The until keyword is part of the POSIX.2 shell specification, which does not include any sort of timeout functionality. It could be implemented in bash, but it would not be portable to other shells (Debian dash being the main concern).

This is the reason that it is implemented as a separate utility.

Search for "The until loop" below to see the specification.

https://pubs.opengroup.org/onlinepubs/9699919799/utilities/V...

PeterWhittaker · 2d ago
I tend to do something like this. Normally, I wouldn't include the extra jobs calls and extra echo calls, these are just to show what is happening.

  #!/usr/bin/env bash
  
  runUntilDoneOrTimeout () {
      local -i timeout=0
      OPTIND=1
      while getopts "t:" opt; do
          case $opt in
              t) timeout=$OPTARG;;
          esac
      done
      shift $((OPTIND - 1))
      runCommand="$*"
      $runCommand &
      runPID=$!
      echo checking jobs
      jobs # just to prove there are some
      echo job check complete
      while jobs %- >& /dev/null && ((timeout > 0)); do
          echo "waiting for $runCommand for $timeout seconds"
          sleep 1
          ((timeout--))
      done
      if (( timeout == 0 )); then
          echo "$runCommand timed out"
          kill -9 $runPID
          wait $runPID
      else
          echo "$runCommand completed"
      fi
      echo checking jobs
      jobs # just to prove there are none
      echo job check complete
  }
  
  declare -i timeopt=10
  declare -i sleepopt=100
  OPTIND=1
  while getopts "t:s:" opt; do
      case $opt in
          t) timeopt=$OPTARG;;
          s) sleepopt=$OPTARG;;
      esac
  done
  shift $((OPTIND - 1))
  runUntilDoneOrTimeout -t $timeopt sleep $sleepopt
oso2k · 1d ago
Another fun way to test connectivity in pure bash (need a revision from the past 15 years) is

   timeout 5 bash -c 'cat < /dev/null > /dev/tcp/google.com/80'

Replace google.com and port 80 with your web or tcp server (ssh too!). The command will error/time out if there isn’t a server listening or you have some firewall/proxy in the way.
halJordan · 1d ago
Timeout is an external program to bash
arjie · 1d ago
A friend recently showed me https://google.github.io/zx/api and it's actually quite enjoyable to use. Very close to a shell and LLMs know it quite well.
jiehong · 1d ago
This reminds me of bun with its shell api for JavaScript [0].

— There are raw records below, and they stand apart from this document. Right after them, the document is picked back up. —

/-- Registers whose fields all reset to 0, part 6. -/
def regsPlain6 : List RegRow := [
  -- MAC_P_NOLOCAL_CNT
  ⟨0xC00134, [(9, 0x40)], .cast, [⟨0, 31, .cnt, 0, []⟩]⟩,
  -- MAC_P_RXFRM
  ⟨0xC00138, [(9, 0x40)], .cast, [⟨0, 31, .ro, 0, []⟩]⟩,
  -- MAC_P_TXFRM
  ⟨0xC0013C, [(9, 0x40)], .cast, [⟨0, 31, .ro, 0, []⟩]⟩,
  -- MAC_UC_0
  ⟨0xC00800, [(64, 0x8)], .cast, [⟨0, 31, .lck, 0, []⟩]⟩,
  -- MAC_UC_1
  ⟨0xC00804, [(64, 0x8)], .cast, [⟨0, 15, .lck, 0, []⟩, ⟨16, 23, .lck, 0, []⟩, ⟨24, 24, .lck, 0, []⟩, ⟨25, 25, .lck, 0, []⟩]⟩,
  -- MAC_SL_CFG
  ⟨0xC04000, [(256, 0x80)], .cast, [⟨0, 11, .lck, 0, [(0, 4094)]⟩, ⟨12, 14, .lck, 0, []⟩, ⟨15, 15, .lck, 0, []⟩, ⟨16, 24, .lck, 0, []⟩, ⟨25, 25, .lck, 0, []⟩]⟩,
  -- MAC_SL_PCPMAP
  ⟨0xC04004, [(256, 0x80)], .cast, [⟨0, 23, .lck, 0, []⟩]⟩,
  -- MAC_SL_RXOVF_CNT
  ⟨0xC04008, [(256, 0x80)], .cast, [⟨0, 31, .cnt, 0, []⟩]⟩,
  -- MAC_SL_GUARD_LAST
  ⟨0xC0400C, [(256, 0x80)], .cast, [⟨0, 3, .ro, 0, []⟩, ⟨16, 31, .ro, 0, []⟩]⟩,
  -- MAC_SL_HASH
  ⟨0xC04040, [(256, 0x80), (16, 0x4)], .slice, [⟨0, 31, .rw, 0, []⟩]⟩,
  -- MAC_RXR_BASE_LO
  ⟨0xC10000, [(256, 0x400), (8, 0x40)], .slice, [⟨6, 31, .rw, 0, []⟩]⟩,
  -- MAC_RXR_BASE_HI
  ⟨0xC10004, [(256, 0x400), (8, 0x40)], .slice, [⟨0, 31, .rw, 0, []⟩]⟩,
  -- MAC_RXR_HEAD
  ⟨0xC1000C, [(256, 0x400), (8, 0x40)], .slice, [⟨0, 11, .ro, 0, []⟩]⟩,
  -- MAC_RXR_TAIL
  ⟨0xC10010, [(256, 0x400), (8, 0x40)], .slice, [⟨0, 11, .rw, 0, []⟩]⟩,
  -- MAC_TXR_BASE_LO
  ⟨0xC10200, [(256, 0x400), (8, 0x40)], .slice, [⟨6, 31, .rw, 0, []⟩]⟩,
  -- MAC_TXR_BASE_HI
  ⟨0xC10204, [(256, 0x400), (8, 0x40)], .slice, [⟨0, 31, .rw, 0, []⟩]⟩,
  -- MAC_TXR_HEAD
  ⟨0xC1020C, [(256, 0x400), (8, 0x40)], .slice, [⟨0, 11, .ro, 0, []⟩]⟩,
  -- MAC_TXR_TAIL
  ⟨0xC10210, [(256, 0x400), (8, 0x40)], .slice, [⟨0, 11, .rw, 0, []⟩]⟩,
  -- MAC_RX_RING_STARVE_CNT
  ⟨0xC10014, [(256, 0x400), (8, 0x40)], .slice, [⟨0, 31, .cnt, 0, []⟩]⟩,
  -- SW_RESEQ_CNT
  ⟨0xD00020, [], .cast, [⟨0, 31, .cnt, 0, []⟩]⟩,
  -- SW_DDFULL_CNT
  ⟨0xD00024, [], .cast, [⟨0, 31, .cnt, 0, []⟩]⟩,
  -- SW_TWIN_CNT
  ⟨0xD00028, [], .cast, [⟨0, 31, .cnt, 0, []⟩]⟩,
  -- SW_UNREG_CNT
  ⟨0xD0002C, [], .cast, [⟨0, 31, .cnt, 0, []⟩]⟩,
  -- SW_LEARN_FULL_CNT
  ⟨0xD00030, [], .cast, [⟨0, 31, .cnt, 0, []⟩]⟩,
  -- SW_PAIR_CFG
  ⟨0xD00040, [(4, 0x4)], .cast, [⟨0, 1, .lck, 0, [(0, 2)]⟩, ⟨2, 9, .lck, 0, []⟩]⟩,
  -- SW_P_STATE
  ⟨0xD00104, [(8, 0x80)], .cast, [⟨0, 0, .ro, 0, []⟩, ⟨1, 1, .ro, 0, []⟩, ⟨2, 2, .ro, 0, []⟩, ⟨3, 14, .ro, 0, []⟩]⟩,
  -- SW_FLUSH_CNT
  ⟨0xD00108, [(8, 0x80)], .cast, [⟨0, 31, .cnt, 0, []⟩]⟩,
  -- SW_DOWN_CNT
  ⟨0xD0010C, [(8, 0x80)], .cast, [⟨0, 31, .cnt, 0, []⟩]⟩,
  -- SW_STOMP_CNT
  ⟨0xD00110, [(8, 0x80)], .cast, [⟨0, 31, .cnt, 0, []⟩]⟩,
  -- SW_EDROP_CNT_Y
  ⟨0xD00114, [(8, 0x80)], .cast, [⟨0, 31, .cnt, 0, []⟩]⟩,
  -- SW_EDROP_CNT_R
  ⟨0xD00118, [(8, 0x80)], .cast, [⟨0, 31, .cnt, 0, []⟩]⟩,
  -- SW_TDROP_CNT_G
  ⟨0xD0011C, [(8, 0x80)], .cast, [⟨0, 31, .cnt, 0, []⟩]⟩,
  -- SW_TDROP_CNT_Y
  ⟨0xD00120, [(8, 0x80)], .cast, [⟨0, 31, .cnt, 0, []⟩]⟩,
  -- SW_TDROP_CNT_R
  ⟨0xD00124, [(8, 0x80)], .cast, [⟨0, 31, .cnt, 0, []⟩]⟩,
  -- SW_MARK_CNT
  ⟨0xD00128, [(8, 0x80)], .cast, [⟨0, 31, .cnt, 0, []⟩]⟩,
  -- SW_UNMARK_CNT
  ⟨0xD0012C, [(8, 0x80)], .cast, [⟨0, 31, .cnt, 0, []⟩]⟩,
  -- SW_DUP_CNT
  ⟨0xD00130, [(8, 0x80)], .cast, [⟨0, 31, .cnt, 0, []⟩]⟩,
  -- SW_SAMELAN_CNT
  ⟨0xD00134, [(8, 0x80)], .cast, [⟨0, 31, .cnt, 0, []⟩]⟩,
  -- SW_HSR_OWN_CNT
  ⟨0xD00138, [(8, 0x80)], .cast, [⟨0, 31, .cnt, 0, []⟩]⟩,
  -- SW_P_CTFRM
  ⟨0xD0013C, [(8, 0x80)], .cast, [⟨0, 31, .ro, 0, []⟩]⟩]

[0]: https://bun.sh/docs/runtime/shell

artursapek · 1d ago
ah reminds me of the jQuery glory days
minaguib · 2d ago
In _this_ particular case, you could just tell curl to internally timeout the request (via `-m`) instead of trying to manage the timeout on the process level
aidenn0 · 2d ago
Not really, since it's calling `curl` in a loop, and they want the loop to timeout. There's possibly a set of options to curl to make it retry for a certain amount of time but I don't know it off the top of my head.
pvtmert · 17h ago
i think curl already have extensive options to handle such cases.

there are multiple docs with nice explanations too, for example:

https://everything.curl.dev/usingcurl/downloads/retry.html

i guess the premise is applicable to other processes which do not implement timeouts (eg: find) themselves

broken_broken_ · 1d ago
That reminds me of a blog article I wrote some time ago, where “timeout” gets mentioned: https://gaultier.github.io/blog/way_too_many_ways_to_wait_fo...

It’s more useful if you are implementing this in a general programming language, not in the shell, or if you want to know how it works under the hood.

sllabres · 1d ago
From personal experience I would always recommend an output of how many retries were necessary, if one expect zero. Otherwise the retry loop can hide a problems like an unreliable service or network until it's too late.
chii · 2d ago
could you instead just add a count to how many times the sleep was invoked, and then add that check into the `until` condition to quit after X numbers of sleeps?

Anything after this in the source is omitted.